I need some feed back, I'm looking to buy the Coreldraw Embroidery i2.
I run Pulse lettering now on my machine, I use corel for our screen printing side of the business.

Just wanted some feed back on this software, I feel like it would save me money on shipping out logos to be digitized. I believe it would pay for it self in a few months.

Thanks,


----------



## zoom_monster (Sep 20, 2006)

threedog said:


> I need some feed back, I'm looking to buy the Coreldraw Embroidery i2.
> I run Pulse lettering now on my machine, I use corel for our screen printing side of the business.
> 
> Just wanted some feed back on this software, I feel like it would save me money on shipping out logos to be digitized. I believe it would pay for it self in a few months.
> ...


 While these corel plugins are impressive, they will not replace the more comprehensive programs produced by the same companies (this software is made by Pulse). All the features including the use of vector images are already in the higher levels anyway. If you are just starting out in digitizing, the plug-in model eases the transition and keeps you on a familiar track, but many of the real effective tools and techniques are still only available in the more advanced packages. If it seems like a good fit for you, get it. Plug-ins have been available for a least 5 years now. For the most part they are a entry point rather than an end-all for easy digitizing.

Ian


----------



## American logoZ (Sep 16, 2009)

I don't have experience with the software you're asking about (sorry). As a newbie to the biz, I was also looking for something Corel-based for my embroidery. I decided to go with DecoStudio because it's (1) entry level; (2) Corel-based (sorta); and (3) a Wilcom product (heard great things about their more advanced programs). 

My hope was to keep the very steep learning curve somewhat manageable. As I master CorelDRAW, I better my skills for all aspects of the biz, including digitizing with Deco (and it helps me "get around" some of the Deco limitations). As I learn Deco, I will hopefully be better prepared for the next level of digitizing when the time comes. 

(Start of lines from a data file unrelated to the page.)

-- ==== Sys2Proof/Machine/State.lean ====
section
/-! DEFINITION. The state of the block as plain data (R10), its input and output events (R6), the reasons
a step can stop, and the state after reset (R22). -/

namespace Sys2Proof.Machine

/-- One relay with its timer slot (R10, R18): the coil bit, and `active`, `period`, `cnt`. The source's
`current_output_state` is the coil bit itself (R11, D20). -/
structure Relay where
  coil   : Bool
  active : Bool
  period : U16
  cnt    : U16
deriving DecidableEq, Repr

/-- A relay after reset: OFF and Static (R22). -/
def Relay.off : Relay where
  coil   := false
  active := false
  period := 0#16
  cnt    := 0#16

/-- The two abstract keys of the persistence store (R162). -/
inductive StoreKey where
  | keyAddr
  | keyBaud
deriving DecidableEq, Repr

/-- The input events (R6). -/
inductive InEvent where
  | reset (bootAddr : Option Byte) (bootBaud : Option U32)
  | frameIn (f : List Byte)
  | timeBase
deriving DecidableEq, Repr

/-- What the environment presents at one moment: one event, or a frame and a strobe together (R43). -/
inductive Stimulus where
  | single (e : InEvent)
  | together (f : List Byte)
deriving DecidableEq, Repr

/-- The output events (R6, R161 to R163). `readInput` records a query and the answer it got. -/
inductive OutEvent where
  | frameOut (g : List Byte)
  | setRelay (c : Nat) (v : Bool)
  | readInput (i : Nat) (v : Bool)
  | persistU8 (key : StoreKey) (v : Byte)
  | persistU32 (key : StoreKey) (v : U32)
deriving DecidableEq, Repr

/-- The faults of the block: none. R150: "The block has no fault state, no halt and no lock-up". Nothing
raises a fault, and no meaning can; the empty type says so (log 16). -/
inductive Fault where
deriving DecidableEq, Repr

/-- The reasons a step has no meaning. -/
inductive Refusal where
  /-- An arm of `exec` that has no meaning yet. No arm raises it. Safe. -/
  | notModelled (mnemonic : String)
  /-- Raised by the fetch when a frame or a strobe is presented before the first `Reset`: "a model gives such
  an event no step" (R182, D35, M3). Safe: the spec describes no behaviour here. -/
  | beforeFirstReset
  /-- Raised by the fetch when a frame longer than FRAME_MAX is presented: "the model refuses it at the
  interface" (R50, D9, M2). Safe: the spec describes no behaviour here. -/
  | frameTooLong
deriving DecidableEq, Repr

/-- The state. The first three fields are the block's architectural state (R10); `acc` and `hdr` are
transient values the spec names (R19, R53); the rest is the model's own. -/
structure State where
  /-- `coil[c]`, `active[c]`, `period[c]`, `cnt[c]` for relay `c` (R10). N_COILS entries. -/
  relays   : List Relay
  /-- The device address (R14). -/
  addr     : Byte
  /-- The baud-rate code, an output level (R15). -/
  baudCode : BaudCode
  /-- The accumulator of the CRC sub-block between micro-operations (R19, R77; log 7). -/
  acc      : U16
  /-- The header bytes kept for the response of the request being served (R53); empty between steps (log 8). -/
  hdr      : List Byte
  /-- The construction parameters (R5), which no step changes (log 1). -/
  cfg      : Config
  /-- Whether the first `Reset` has been presented (R182; log 2). -/
  started  : Bool
  /-- What the environment presents next, oldest first (R42; log 3). -/
  pending  : List Stimulus
  /-- The environment's answers to the next queries, where a run fixes them (R32; log 5). -/
  answers  : List Bool
  /-- How many queries were made: it numbers the free answers (log 5). -/
  queries  : Nat
  /-- How many times a frame and a strobe came together: it numbers the free choices (log 6). -/
  ties     : Nat
  /-- The output events so far, oldest first (R9 `emit`; log 4). -/
  out      : List OutEvent
deriving DecidableEq, Repr

/-- The state right after `Reset(none, none)` on an instance with the parameters `cfg` (R22, R180, R181):
every coil OFF, every timer inactive, `addr` unconfigured, `baud_code` at its default, no output event. -/
def State.boot (cfg : Config) : State where
  relays   := List.replicate cfg.nCoils Relay.off
  addr     := addrUnconfigured
  baudCode := cfg.baudDefault
  acc      := crcInitValue
  hdr      := []
  cfg      := cfg
  started  := true
  pending  := []
  answers  := []
  queries  := 0
  ties     := 0
  out      := []

/-- The machine right after reset. DESIGN CHOICE (unsafe): the parameters (log 1), the two arguments `none`
of the `Reset` event (log 2) and the values of the fields that are not the spec's state (logs 3 to 8). -/
def State.reset : State := State.boot Config.rtuDefault

end Sys2Proof.Machine
end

Within 6 months I was beginning to understand the limitations of an entry-level digitizing software. So whichever way you go, take a look at the "next step" because you will be upgrading.

Have fun!!


----------



## KERRMINATOR (Jul 21, 2009)

I was checking out embroidery i2 for adobe illustrator but I thought it was ridiculous to pay for the software subscription. We ended up getting actual digitizing software. It would have been nice to get a plug-in, but like the others said, it's not as advanced as real digitizing software.


----------



## digitizewedo (Nov 2, 2010)

Hi , I have the Corel embroidery i2 program for the price of the product its quite nice, at least in the USA as its about half of what the DGML version is. You don't digitize with the plugin tools, you convert the files from artwork to stitches, so if you really good with Corel Draw its very handy. I use it as I have over 15k design in artwork for customer and silkscreen its very usefull,


----------



## raise (Apr 11, 2008)

We used this product when it first came out. While it was great because we were an Adobe house and this was the only Illustrator native application, the stitch counts were terrible and the product was prone to crashing.

Eventually we purchased another system and have been much happier with the outcome.


----------